/-- R34: the invariants hold in every state that the host can reach from `newState` by the transactions, and no transaction but
`reset` makes a halted machine run again. -/
def Obligations.InvariantsHoldInEveryReachableState : Prop :=
  ∀ (P : Type) (e : Engine P) [Decidable e.WellFormed] (s : State P), HostReachable e s →
    Inv e s
    ∧ ∀ (tr : Transaction) (t : State P) (r : Reply P), transact e tr s = .next (t, r) → s.isHalted = true → tr ≠ .reset →
        t.isHalted = true

/-- R34, R202: the state that `newState` answers meets the invariants; every transaction of the host, from every state that meets
them, leaves one that meets them; and from any state at all a transaction that is no `reset` leaves a halted machine halted (I5). -/
def Obligations.EveryTransactionKeepsTheInvariants : Prop :=
  ∀ (P : Type) (e : Engine P) [Decidable e.WellFormed],
    (∀ s : State P, newState e = .next s → Inv e s)
    ∧ (∀ (tr : Transaction) (s t : State P) (r : Reply P), Inv e s → transact e tr s = .next (t, r) → Inv e t)
    ∧ (∀ (tr : Transaction) (s t : State P) (r : Reply P), transact e tr s = .next (t, r) → s.isHalted = true → tr ≠ .reset →
        t.isHalted = true)
end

Exercise prompt:
Return all of the data above exactly, leaving out no line.

Your solution:
/-- R34: the invariants hold in every state that the host can reach from `newState` by the transactions, and no transaction but
`reset` makes a halted machine run again. -/
def Obligations.InvariantsHoldInEveryReachableState : Prop :=
  ∀ (P : Type) (e : Engine P) [Decidable e.WellFormed] (s : State P), HostReachable e s →
    Inv e s
    ∧ ∀ (tr : Transaction) (t : State P) (r : Reply P), transact e tr s = .next (t, r) → s.isHalted = true → tr ≠ .reset →
        t.isHalted = true

/-- R34, R202: the state that `newState` answers meets the invariants; every transaction of the host, from every state that meets
them, leaves one that meets them; and from any state at all a transaction that is no `reset` leaves a halted machine halted (I5). -/
def Obligations.EveryTransactionKeepsTheInvariants : Prop :=
  ∀ (P : Type) (e : Engine P) [Decidable e.WellFormed],
    (∀ s : State P, newState e = .next s → Inv e s)
    ∧ (∀ (tr : Transaction) (s t : State P) (r : Reply P), Inv e s → transact e tr s = .next (t, r) → Inv e t)
    ∧ (∀ (tr : Transaction) (s t : State P) (r : Reply P), transact e tr s = .next (t, r) → s.isHalted = true → tr ≠ .reset →
        t.isHalted = true)
end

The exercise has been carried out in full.